I've been looking at the rest of the callers (this took some time),
like:
- xmlTextWriterWriteBase64, OK.
- xmlTextWriterWriteBinHex, OK.
- xmlNewStringInputStream, which is intentional in xmlPgEntityLoader()
- xmlAddChildList, where we expect valid input.
- xmlXPathCompiledEval, where valid input is expected.
- xmlXPathNewContext, which is incorrect, could fail an allocation.
- xmlReadMemory, looks OK.
- xmlBufferWriteChar, which could fail on OOM if they need to grow
memory, but let's leave these as they are; I suspect that
xmlBufferCreate() would fail anyway.
>> We're assuming they never fail. Perhaps something like this?
>> ...
>> nbytes = xmlTextWriterStartElement(writer, (xmlChar *) xexpr->name);
>> if (nbytes == -1 || xmlerrcxt->err_occurred)

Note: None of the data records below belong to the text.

-- ==== Sys2Proof/WellFormed.lean ====
section
/-!
DEFINITION. Which commands are well formed: the operands that no type bounds, in the ranges and shapes that the spec gives them. The machine
answers a next state for every command; a well-formed one is one that the hardware can meet.
-/
set_option Elab.async false
namespace Sys2Proof

/-- An aligned 32-bit word of a register window: BAR 0 and BAR 4 of function 0, or BAR 0 of function 1 (R4, R588). -/
def wordAddr (a : Nat) : Bool := a % 4 == 0 && decide (a < 2 ^ 27)

/-- A frame whose length is that of its fields: 14 bytes of header, 4 per tag, the body and the FCS (R138). -/
def EthFrame.ok (f : EthFrame) : Bool :=
  decide (f.da < 2 ^ 48) && decide (f.sa < 2 ^ 48) && decide (f.etherType < 2 ^ 16) && f.length == 18 + 4 * f.tags + f.body.length

/-- An Announce message whose fields have their widths (R151). -/
def Announce.ok (a : Announce) : Bool :=
  [(a.version, 4), (a.minor, 4), (a.domain, 8), (a.gmId, 64), (a.priority1, 8), (a.clockClass, 8), (a.accuracy, 8), (a.variance, 16), (a.priority2, 8),
    (a.steps, 16), (a.parent, 80)].all fun x => decide (x.1 < 2 ^ x.2)

/-- A 32-byte unit of the 48 GiB of device memory, and one of its 64 pseudo-channels (R354). -/
def MemErr.ok (e : MemErr) : Bool := decide (e.unit < 786432 * 2048)

/-- The operands of a command are such as the hardware can meet. -/
def wellFormed : Instr → Bool
  | .registerWrite _ addr _ more => wordAddr addr && decide (more.length ≤ 15)
  | .rcCounterRead _ addr _ => wordAddr addr
  | .loCaptureRead _ addr words => wordAddr addr && decide (1 ≤ words ∧ words ≤ 16)
  | .encCtrlWrite _ _ _ => true
  | .indexArm _ _ => true
  | .speedWindowWrite _ _ _ => true
  | .encInputChange _ _ _ => true
  | .filterAccept _ _ _ _ => true
  | .speedWindowEnd _ => true
  | .lastIntervalSaturate _ => true
  | .ssiCtrlWrite _ _ _ => true
  | .ssiReadDue _ => true
  | .ssiReadStart _ _ => true
  | .ssiReadDone _ bits => decide (bits < 2 ^ 128)
  | .swInputChange _ _ => true
  | .debounceExpire _ => true
  | .swCtrlWrite _ _ _ => true
  | .srcCtrlWrite _ _ _ => true
  | .sourceEnable _ => true
  | .sourceStale _ => true
  | .viewCfgWrite _ _ _ _ => true
  | .portInsert _ _ => true
  | .portRemove _ _ => true
  | .entryInsertActive _ slot => decide (slot < 262144)
  | .entryRemoveActive _ => true
  | .entryCrossed => true
  | .entryDeferredFire => true
  | .eventGrant => true
  | .guardWindowEnd _ => true
  | .chCfgWrite _ _ _ _ => true
  | .swdPub _ _ => true
  | .selectorWrite _ addr _ => wordAddr addr
  | .outPulseEnd _ => true
  | .outCtrlWrite _ _ _ => true
  | .ethCtrlWrite _ _ _ => true
  | .ethLinkChange _ _ => true
  | .ethFrameRx _ f => f.ok
  | .rateAdjWrite _ _ => true
  | .timeStepWrite _ _ => true
  | .restep _ => true
  | .timeModeWrite _ _ => true
  | .ptpAnnounceRx _ a => a.ok
  | .ptpSyncRx _ parent _ _ => decide (parent < 2 ^ 80)
  | .ptpDelayRespRx _ parent _ => decide (parent < 2 ^ 80)
  | .ptpDelayReqTx => true
  | .ptpSyncTx => true
  | .masterLost => true
  | .txposSample _ => true
  | .staPosRx => true
  | .rxStreamPeriod _ => true
  | .staEventFrameSend => true
  | .staEventRx => true
  | .deferredEventDue => true
  | .staCmdRx => true
  | .beaconSend => true
  | .staBeaconRx => true
  | .peerTimeout _ => true
  | .grpCfgWrite _ _ _ => true
  | .refMeasure _ _ => true
  | .pllUnlock _ => true
  | .pllRelock _ => true
  | .restart _ _ _ => true
  | .restartIdleEnd _ => true
  | .loopWrite _ _ _ => true
  | .pwrStateWrite _ _ => true
  | .pwrTransitionDone _ _ => true
  | .txCoefWrite _ _ _ => true
  | .sigDetRise _ => true
  | .sigDetHold _ => true
  | .sigDetFall _ => true
  | .cdrLock _ => true
  | .adaptSettled _ _ taps => taps.length == 12
  | .eyeCheckDone _ _ => true
  | .cdrLockLost _ => true
  | .acqTimeout _ => true
  | .warmAcqTimeout _ => true
  | .freqOffsetUpdate _ _ => true
  | .eyeSummaryRefresh _ _ _ => true
  | .marginStart _ _ _ => true
  | .marginDone _ count => decide (count < 2 ^ 32)
  | .inject _ _ _ => true
  | .prbsErrRead _ _ _ bits => decide (bits < 2 ^ 64)
  | .prbsLock _ => true
  | .prbsLockLost _ => true
  | .amReceived _ _ _ _ => true
  | .amLost _ => true
  | .codewordDecode _ _ _ _ _ _ => true
  | .streamRx _ => true
  | .rdata _ => true
  | .wack _ => true
  | .msg _ => true
  | .headEvent _ => true
  | .credit _ => true
  | .ctrlTimeout _ _ => true
  | .creditReset _ _ _ => true
  | .echoRsp _ _ => true
  | .echoReqTimer _ _ => true
  | .timePosTimer _ => true
  | .hello _ _ _ => true
  | .helloTimer _ => true
  | .propose _ _ _ => true
  | .portStatus _ _ _ => true
  | .drop _ => true
  | .trigCtrlWrite _ _ _ _ => true
  | .trigLaunch _ _ _ _ => true
  | .forget _ _ _ => true
  | .healthPoll => true
  | .psetWrite _ _ _ _ _ => true
  | .cpGo _ _ _ => true
  | .descEnable _ _ _ => true
  | .descDisable _ _ _ => true
  | .mfCfgWrite _ _ _ => true
  | .flush _ _ _ _ => true
  | .msgRecordTake _ _ => true
  | .chainFrameDone _ resps _ => decide (resps.length ≤ 32)
  | .commitCtrlGo _ _ _ => true
  | .burstRowEdge _ => true
  | .genRetry _ => true
  | .dutyWindowEnd _ => true
  | .diagStatusPoll _ => true
  | .unverified _ _ _ => true
  | .cutClr _ _ _ => true
  | .doseWriteback _ => true
  | .doseRetry _ => true
  | .chainCfgWrite _ _ _ => true
  | .layoutWrite _ _ _ => true
  | .segQuery _ _ => true
  | .histCfgWrite _ _ _ _ => true
  | .release _ _ _ => true
  | .rawSegsWrite _ _ _ => true
  | .markCfgWrite _ _ _ => true
  | .markClear _ _ => true
  | .setAt _ _ => true
  | .setAtDone _ => true
  | .setAhead _ _ => true
  | .scrubStep err => err.all MemErr.ok
  | .ctxPeek _ _ => true
  | .hbmTrainDone _ => true
  | .memReady => true
  | .lineCondition _ _ => true
  | .condCfgWrite _ _ _ _ => true
  | .load _ _ => true
  | .save _ => true
  | .liveReset _ => true
  | .lutLoad _ => true
  | .lutSave _ => true
  | .accum _ => true
  | .calAbort _ => true
  | .calCmdDone => true
  | .zoneClose _ => true
  | .lcCfgWrite _ _ _ => true
  | .vwCtrlWrite _ _ _ _ => true
  | .plaitRowEmit _ _ _ => true
  | .headTimeout _ _ => true
  | .lateMarginPass _ _ => true
  | .trkWindowEnd _ => true
  | .loadMap _ => true
  | .saveMap _ => true
  | .saveGeom _ => true
  | .loadGeom _ => true
  | .trkReset _ => true
  | .geomAbort _ => true
  | .geomCmdDone _ => true
  | .jobLoad _ => true
  | .jobLoadDone _ => true
  | .jobArm _ => true
  | .jobArmCancel _ => true
  | .jobSwitch _ => true
  | .rollCmd _ _ _ => true
  | .bandCompare _ errs => errs.all MemErr.ok
  | .verdictReady k => decide (k < 2 ^ 32)
  | .gateInsertResult => true
  | .refLearn _ => true
  | .refLearnAbort _ => true
  | .learnComputeDone _ => true
  | .ringEnable _ _ _ => true
  | .recordIssue _ => true
  | .ringHeadDb _ _ _ => true
  | .ringIrqTimer _ => true
  | .poolEnable _ _ _ => true
  | .poolFreeDb _ _ _ => true
  | .poolWaitExpire _ => true
  | .disable _ _ => true
  | .reclaim _ _ named => named.all fun k => decide (k < 2 ^ 18)
  | .fbGo _ _ => true
  | .fbAbort _ _ => true
  | .peerReadBack _ => true
  | .peerWindowWrite off bytes _ => decide (off + bytes.length ≤ 2 ^ 36)
  | .peerWindowRead off len errs => decide (off + len ≤ 2 ^ 36) && errs.all MemErr.ok
  | .windowCommit _ => true
  | .bar0BadRequest _ _ _ off len part _ => decide (off + len ≤ 2 ^ 26) && decide (part ≤ 2)
  | .configRequest f _ off _ _ => decide (f < 8) && off.val % 4 == 0
  | .completionRx _ _ data _ => decide (data.length ≤ 4096)
  | .completionTimeout _ => true
  | .tagQuarantineEnd _ => true
  | .perst => true
  | .hotReset => true
  | .functionLevelReset _ => true
  | .pcieLinkChange (.up rate width _) => decide (1 ≤ rate ∧ rate ≤ 6) && [1, 2, 4, 8, 16].contains width
  | .pcieLinkChange _ => true
  | .pmStateChange _ _ => true
  | .l1Entry => true
  | .wakePin _ _ => true
  | .dmaStart _ _ => true
  | .dmaDisable _ _ => true
  | .dmaDrainDone _ => true
  | .dmaDescFetched _ => true
  | .dmaDescComplete _ => true
  | .appendDb _ _ => true
  | .helloCmd _ => true
  | .summary _ => true
  | .unitGet _ => true
  | .unitSetOn _ => true
  | .unitSetOff _ => true
  | .unitSetRestart _ => true
  | .calRead _ => true
  | .calWrite _ _ => true
  | .logRead _ => true
  | .headInfo _ => true
  | .lightInfo _ => true
  | .thermalRead _ => true
  | .thermalSet _ => true
  | .thermalRestart _ => true
  | .powerBudgetRead _ => true
  | .powerBudgetSet _ => true
  | .selfTest _ failed first => decide (failed < 2 ^ 32) && decide (first < 2 ^ 32)
  | .patchInfo _ => true
  | .mbCommandDone _ => true
  | .smbSetOffset _ _ => true
  | .smbBlockWrite bytes _ => decide (1 ≤ bytes.length ∧ bytes.length ≤ 32)
  | .smbBlockRead n => decide (1 ≤ n.val)
  | .smbReadStatus => true
  | .unitPathCheck moving => moving.all fun u => decide (u < 2 ^ 32)
  | .schedulerTick => true
  | .skepWatchdog _ _ _ => true
  | .skepRestartDone _ _ _ => true
  | .skepRestart _ => true
  | .sensorSample temps => temps.length == 16
  | .stackTempRead _ _ => true
  | .thermTrip => true
  | .pmbusPoll _ => true
  | .overBudget => true
  | .logRecordWrite _ => true
  | .onHoursTick _ => true
  | .aonReset => true
  | .corePor _ => true
  | .supplyDrop _ => true
  | .sysReset _ => true
  | .patchStageEnd flash _ => decide (flash.id < 2 ^ 24)
  | .configRelease => true
  | .girqStatusWrite _ _ _ => true
  | .girqSoft _ => true
  | .indRead => true
  | .indWrite => true
  | .indAccessDone => true
  | .perstDeassert => true
  | .pmeResend _ => true
  | .vddioGpioChange _ _ => true

end Sys2Proof
end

>> xml_ereport(xmlerrcxt, ERROR, ERRCODE_OUT_OF_MEMORY,
>> "could not allocate xmlTextWriterStartElement");
Oh. These can return XML_ERR_NO_MEMORY as well, with more error
patterns..
> There is also a further xmlXPathCastNodeToString() call in xml.c at
> xml_xmlnodetoxmltype() - it calls xmlNodeGetContent() and it can return
> NULL.
And it's documented as a routine that returns an allocated string, so
yes, we would miss allocation failures but we should not. I think
that we should move the call of xmlXPathCastNodeToString() inside the
PG_TRY block and rely on the xmlerrcxt given by the caller to log an
error if an allocation fails, marking xmlChar *str as volatile to free
it in the finally block if required.
> The function pgxmlNodeSetToText() also calls xmlXPathCastNodeToString(),
> but apparently xmlBufferAdd() can handle NULL values.[1]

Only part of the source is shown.